/-- Launches and dispatch (R119, R148, R154-R158, R163-R173, R381-R385, R444): TAIL submits host entries, LQCTL sets a queue's fields, the
hub takes the next entry and adds a grid or rejects it, by VERSION and ASID first; a gang of one block is placed with its waves as R157
gives them; a range is reserved after 4,096 clk for the gang that is watched; an old berth sails and a sailed wave is placed with its
lanes' payloads; a block and a grid end; the governor is enabled, evaluated and disabled, which asks every block of its stages to end.

Where blocks, waves and context areas are placed is the model's choice (log 24, log 33). -/
def Obligations.LaunchEvents : Prop :=
  ∀ (s : State) (fn : BitVec 5) (val : DWord),
    (∀ tail, fn.toNat < 17 → ∃ t, exec (.lqTailWrite fn tail) s = .next t ∧ t = { s with lq := t.lq } ∧
      (let q := s.lqOf fn.toNat
       let u := t.lqOf fn.toNat
       u.tail = tail ∧ u.head = q.head ∧ (q.open' = false → u.subs = q.subs ∧ u.err = q.err) ∧
       (q.open' = true → u.subs = firstHosts (min (tail - q.head).toNat (2 ^ q.log2n)) q.subs ++ List.replicate (min (tail - q.head).toNat (2 ^ q.log2n) - q.hostCount) .host ∧
         u.err = (q.err || decide (2 ^ q.log2n < (tail - q.head).toNat)))) ∧
      ∀ k, k ≠ fn.toNat → t.lqOf k = s.lqOf k) ∧
    (fn.toNat < 17 → val.getLsbD 63 = true → ∃ t, exec (.lqctlEnable fn val) s = .next t ∧ t = { s with lq := t.lq } ∧
      (t.lqOf fn.toNat).en = true ∧ (t.lqOf fn.toNat).dev = val.getLsbD 62 ∧ (t.lqOf fn.toNat).asid = val.extractLsb' 16 16 ∧
      (t.lqOf fn.toNat).log2n = bits val 4 0 ∧ ∀ k, k ≠ fn.toNat → t.lqOf k = s.lqOf k) ∧
    (∀ va asid rest s1, (s.lqOf fn.toNat).subs = .dev va asid :: rest → s1 = s.setLq fn.toNat { s.lqOf fn.toNat with subs := rest } →
      (va.toNat % 64 ≠ 0 → ∃ t, exec (.launchAccept fn) s = .next t ∧ (t.lqOf fn.toNat).subs = rest ∧
        (t.lqOf fn.toNat).err = true ∧ t.grids = s.grids) ∧
      (∀ s2 s3 bs g, va.toNat % 64 = 0 → s1.hubRead fn.toNat asid va.toNat 256 = .ok s2 bs → s2.judge fn.toNat asid (dwords bs) = .accept s3 g →
        exec (.launchAccept fn) s = .next { s3 with grids := s3.grids ++ [g] } ∧ g.record = dwords bs ∧ g.vm = fn.toNat ∧ g.asid = asid)) ∧
    (∀ vm asid r, (recVersion r ≠ 1 → s.judge vm asid r = .reject s 1) ∧
      (recVersion r = 1 → recAsid r ≠ asid ∨ recBad r = true → s.judge vm asid r = .reject s 2)) ∧
    (∀ core g k x area, s.dispatchAt core = some ⟨.gang g k, [x], [area]⟩ → g < s.grids.length → ∃ t, exec (.blockPlace core) s = .next t ∧
      t.blocks.length = s.blocks.length + 1 ∧ (t.block s.blocks.length).grid = g ∧ (t.block s.blocks.length).life = .resident ∧
      (t.block s.blocks.length).core = x.2.2.core ∧ (t.grid g).placed = (s.grid g).placed + 1 ∧
      (∀ j e, (recWaveList (s.grid g).record)[j]? = some e → FreshWave s t (s.waves.length + j) g s.blocks.length e) ∧
      ∀ j < s.waves.length, t.wave j = s.wave j) ∧
    (∀ (cls : BitVec 2) x w, s.topGang cls.toNat = some w → (Sparse.get [] s.gangs cls.toNat).find? (fun y => y.isFor w) = some x →
      x.cores = [] → x.since + 4096 ≤ s.clk → exec (.gangReserve cls) s =
        .next { s with gangs := Sparse.set [] s.gangs cls.toNat ((Sparse.get [] s.gangs cls.toNat).map fun y =>
          if y = x then { x with cores := s.targetOf w } else y) }) ∧
    (∀ core i b, (s.core core).berths.find? (fun y => y.1 == i) = some (i, b) → b.sailed = false →
      b.since + (if recTimer (s.grid b.grid).record b.desc = 0 then 2048 else recTimer (s.grid b.grid).record b.desc) ≤ s.clk →
      ∃ t, exec (.berthSail core i) s = .next t ∧ berthAt t core i = some { b with sailed := true, sailedAt := s.clk } ∧
      t.sailed = s.sailed ++ [(core, i)] ∧ t.waves = s.waves ∧ t.blocks = s.blocks) ∧
    (∀ idx core i b p area, s.sailed[idx]? = some (core, i) → (s.core core).berths.find? (fun y => y.1 == i) = some (i, b) →
      s.frozen b.grid (recBclass (s.grid b.grid).record b.desc) = false → s.fenced core = false → b.lanes.length ≤ 32 →
      placeBlock (s.rooms [core]) core { rings := [ringSize (recBring (s.grid b.grid).record b.desc)] } = some p →
      s.allocate (s.grid b.grid).vm [blockUnits 0 0 + waveUnits (recBspill (s.grid b.grid).record b.desc)
        (recBsplit (s.grid b.grid).record b.desc) (ringSize (recBring (s.grid b.grid).record b.desc))] = some [area] →
      ∃ t, exec (.sailedWavePlace idx) s = .next t ∧ t.sailed = s.sailed.eraseIdx idx ∧ (t.block s.blocks.length).spawned = true ∧
      (t.block s.blocks.length).core = core ∧ berthAt t core i = none ∧
      (let w := t.wave s.waves.length
       w.block = s.blocks.length ∧ w.spawned = true ∧ w.slotA.path.pc = b.entry ∧
       (∀ l < 32, w.launched.getLsbD l = decide (l < b.lanes.length) ∧ w.slotA.path.mask.getLsbD l = decide (l < b.lanes.length)) ∧
       ∀ l < b.lanes.length, ∀ j < 4, w.reg (ringKey j l) = (b.lanes.getD l []).getD j 0)) ∧
    (∀ bi, bi < s.blocks.length → s.gov = [] →
      let b := s.block bi
      b.life = .resident → b.ending = true → b.halted = false → b.svc = false → b.spawned = false →
      (∀ o ∈ s.ops, o.block = bi → o.life ≠ .running) → b.grid < s.grids.length → ∃ t, exec (.blockEnd bi) s = .next t ∧
      (t.block bi).life = .ended ∧ (t.grid b.grid).ended = (s.grid b.grid).ended + 1 ∧ t.waves = s.waves ∧
      ∀ k, k ≠ bi → t.block k = s.block k) ∧
    (∀ gi, gi < s.grids.length → s.gridOver gi = true →
      (recDone (s.grid gi).record = 0 → ∃ t, exec (.gridEnd gi) s = .next t ∧ (t.grid gi).life = .ended ∧ t.mem = s.mem ∧
        ∀ k, k ≠ gi → t.grid k = s.grid k) ∧
      (∀ s2 ls done, recDone (s.grid gi).record ≠ 0 → done = s.updGrid gi (fun g => { g with life := .ended, triangles := [] }) →
        done.hubPlace (s.grid gi).vm (s.grid gi).asid .engWrite (recDone (s.grid gi).record) 16 = .ok s2 ls →
        (ls.map Loc.key).Nodup → (∀ l ∈ ls, l.key < windowTop) → s2.heapInForce = false → s2.cmp.stored = [] →
        ∃ t, exec (.gridEnd gi) s = .next t ∧ t.msi = s2.msi ++ [((s.grid gi).vm, 1)] ∧
        ls.map (fun l => t.byte l.key) =
          lowBytes 8 ((if (s.grid gi).killed then 5 else 0) * 2 ^ 56 + (s.grid gi).ended % 2 ^ 32) ++ List.replicate 8 0)) ∧
    (let v := s.govOf fn.toNat
     (fn.toNat < 17 → val.getLsbD 63 = true → ∃ t, exec (.govctlEnable fn val) s = .next t ∧ t = { s with gov := t.gov } ∧
       t.govOf fn.toNat = { v with en := true, pool := if v.en then v.pool else bits val 39 32, period := bits val 31 16,
                                   last := if v.en then v.last else s.clk }) ∧
     (v.en = true → v.last + 64 * max 1 v.period ≤ s.clk → ∃ t, exec (.governorEvaluation fn) s = .next t ∧
       (t.govOf fn.toNat).last = s.clk ∧ t.mem = s.mem ∧ t.waves = s.waves ∧ t.grids = s.grids) ∧
     (fn.toNat < 17 → val.getLsbD 63 = false → ∃ t, exec (.govctlDisable fn val) s = .next t ∧ (t.govOf fn.toNat).en = false ∧
       ∀ i < s.grids.length, (s.grid i).life = .active → (s.grid i).vm = fn.toNat → recKind (s.grid i).record = 2 →
         (t.grid i).stopped = true ∧ ∀ b ∈ t.blocks, b.grid = i → b.stands = true → b.retreq = true))

/-! ## Events: the Window Ferry, pre-emption, service cores, rasterisers -/

/-- The Ferry and pre-emption (R68, R183, R187, R188, R191, R391-R394): in a slot of its class a frame record or a spilled register is written to
its slot and its work leaves the Ferry; a refill completes the RET that waits, from the ring or from the Ferry's buffer; a record of the
overflow region comes back on chip; a request halts every block that it selects, the sailed waves of the berths of its grids among them,
and while one is busy only sets its fields; a saved block leaves its core.

The layout of context areas is the model's choice (log 33). -/
def Obligations.FerryAndPreemptionEvents : Prop :=
  ∀ (s : State) (core wi i k key : Nat) (f : Frame) (s1 : State),
    let w := s.wave wi
    let N := w.ringN
    (s1.heapInForce = false → s1.cmp.stored = [] → key + 128 ≤ windowTop → s.slotFor 1 (s.block w.block).cls.val = true →
      (s.nextJob core = some (i, .record wi k f) → s.ferryPlace wi .spill [w.recordVa k] = .ok s1 [key] →
        ∃ t, exec (.spillWrite core) s = .next t ∧ (t.core core).ferry = (s1.core core).ferry.eraseIdx i ∧
        (List.range 16).map (fun n => t.byte (key + n)) = wordsBytes (frameRecWords f) ∧
        ∀ a, a < windowTop → a < key ∨ key + 16 ≤ a → t.byte a = s1.byte a) ∧
      (∀ n sb r, s.nextJob core = some (i, .spill wi n sb [r]) → s.ferryPlace wi .spill [w.slotVa sb 0] = .ok s1 [key] →
        ∃ t, exec (.spillWrite core) s = .next t ∧ (t.core core).ferry = (s1.core core).ferry.eraseIdx i ∧
        (∀ l < 32, BitVec.ofNat 32 (leNat ((List.range 4).map fun j => t.byte (key + 4 * l + j))) = r.1.getD l 0) ∧
        ∀ a, a < windowTop → a < key ∨ key + 128 ≤ a → t.byte a = s1.byte a)) ∧
    (w.frames.getLast? = some f → w.refilling = true → s.onCore wi = true → w.onchip ≠ 0 → w.unwind = none → wi < s.waves.length →
      (f.spilled = false → ∃ t, exec (.refill wi) s = .next t ∧ OnlyWave s t wi ∧ (t.wave wi).refilling = false ∧
        (t.wave wi).frames = w.frames.dropLast ∧ (t.wave wi).wb = (w.wb + N - f.size % N) % N ∧
        ((t.wave wi).path w.refillB).pc = f.retpc ∧ (t.wave wi).regs = w.regs) ∧
      (∀ rs, f.spilled = true → s.bufferedFrame wi (w.frames.length - 1) = some rs → rs.length = f.size → f.size ≤ N → w.wb < N →
        ∃ t, exec (.refill wi) s = .next t ∧ OnlyWave s t wi ∧ (t.wave wi).refilling = false ∧
        (t.wave wi).wb = (w.wb + N - f.size % N) % N ∧ ((t.wave wi).path w.refillB).pc = f.retpc ∧
        (t.wave wi).frames = w.frames.dropLast ∧
        ∀ j < f.size, ∀ l < 32, (t.wave wi).reg (ringKey (((t.wave wi).wb + j) % N) l) = (rs.getD j ([], 0)).1.getD l 0)) ∧
    (∀ key2, wi < s1.waves.length → w.frames.length - w.onchip = k → k ≠ 0 → w.onchip < 16 → s.onCore wi = true → w.unwind = none →
      (∀ j ∈ (s.core (s.block w.block).core).ferry, ∀ x, j ≠ .record wi k x) →
      s.slotFor 1 (s.block w.block).cls.val = true →
      s.ferryPlace wi .refill [w.recordVa k, w.recordVa k + 8] = .ok s1 [key, key2] →
      ∃ t, exec (.frameRecordFetch wi) s = .next t ∧ (t.wave wi).onchip = w.onchip + 1 ∧
      (t.wave wi).frames[k - 1]? = some (frameOfWords (s1.word64 key) (s1.word64 key2)) ∧ (t.wave wi).regs = w.regs ∧ t.mem = s1.mem) ∧
    (∀ (fn : BitVec 5) (val : DWord), fn.toNat < 17 → val.getLsbD 63 = true →
      let p := (s.pmtOf fn.toNat).fields val
      let cls := if p.scope then some p.cls else none
      let sel := (s.sailAffected (p.target fn.toNat) cls).selection (p.target fn.toNat) cls
      ((s.pmtOf fn.toNat).act ≠ none → exec (.preemptRequest fn val) s = .next (s.setPmt fn.toNat p)) ∧
      ((s.pmtOf fn.toNat).act = none → ∃ t, exec (.preemptRequest fn val) s = .next t ∧
        t.pmtOf fn.toNat = { p with sel := sel, act := if sel = [] then none else some (p.target fn.toNat, cls) } ∧
        ∀ b ∈ sel, (t.block b).halted = true)) ∧
    (∀ (fn : BitVec 5) bi s2 ls, (s.pmtOf fn.toNat).sel.contains bi = true → (s.block bi).life = .resident → (s.block bi).halted = true →
      (s.block bi).saveFault = none → s.rasterPending bi = false → bi < s2.blocks.length → s.slotFor 1 (s.block bi).cls.val = true →
      s1 = s.release (s.block bi).core (s.block bi).cls.val .system →
      s1.placeAll (clusterOf (s.block bi).core) (s.block bi).cls.val ⟨(s.grid (s.block bi).grid).vm, 0, true, false⟩ .engWrite
        ((s1.saveSectors bi).map Prod.fst) = .ok s2 ls →
      ∃ t, exec (.preemptSaveDone fn bi) s = .next t ∧ (t.block bi).life = .saved ∧ (t.pmtOf fn.toNat).sel.contains bi = false)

::::

#### [PROMPT]
Print, from the entries above, the line with "(t.block s.blocks.length).core = core", the line with "s.grid k) ∧" and all lines between them, exactly and with nothing else.

#### [THE COMPLETED TASK]
      (t.block s.blocks.length).core = core ∧ berthAt t core i = none ∧
      (let w := t.wave s.waves.length
       w.block = s.blocks.length ∧ w.spawned = true ∧ w.slotA.path.pc = b.entry ∧
       (∀ l < 32, w.launched.getLsbD l = decide (l < b.lanes.length) ∧ w.slotA.path.mask.getLsbD l = decide (l < b.lanes.length)) ∧
       ∀ l < b.lanes.length, ∀ j < 4, w.reg (ringKey j l) = (b.lanes.getD l []).getD j 0)) ∧
    (∀ bi, bi < s.blocks.length → s.gov = [] →
      let b := s.block bi
      b.life = .resident → b.ending = true → b.halted = false → b.svc = false → b.spawned = false →
      (∀ o ∈ s.ops, o.block = bi → o.life ≠ .running) → b.grid < s.grids.length → ∃ t, exec (.blockEnd bi) s = .next t ∧
      (t.block bi).life = .ended ∧ (t.grid b.grid).ended = (s.grid b.grid).ended + 1 ∧ t.waves = s.waves ∧
      ∀ k, k ≠ bi → t.block k = s.block k) ∧
    (∀ gi, gi < s.grids.length → s.gridOver gi = true →
      (recDone (s.grid gi).record = 0 → ∃ t, exec (.gridEnd gi) s = .next t ∧ (t.grid gi).life = .ended ∧ t.mem = s.mem ∧
        ∀ k, k ≠ gi → t.grid k = s.grid k) ∧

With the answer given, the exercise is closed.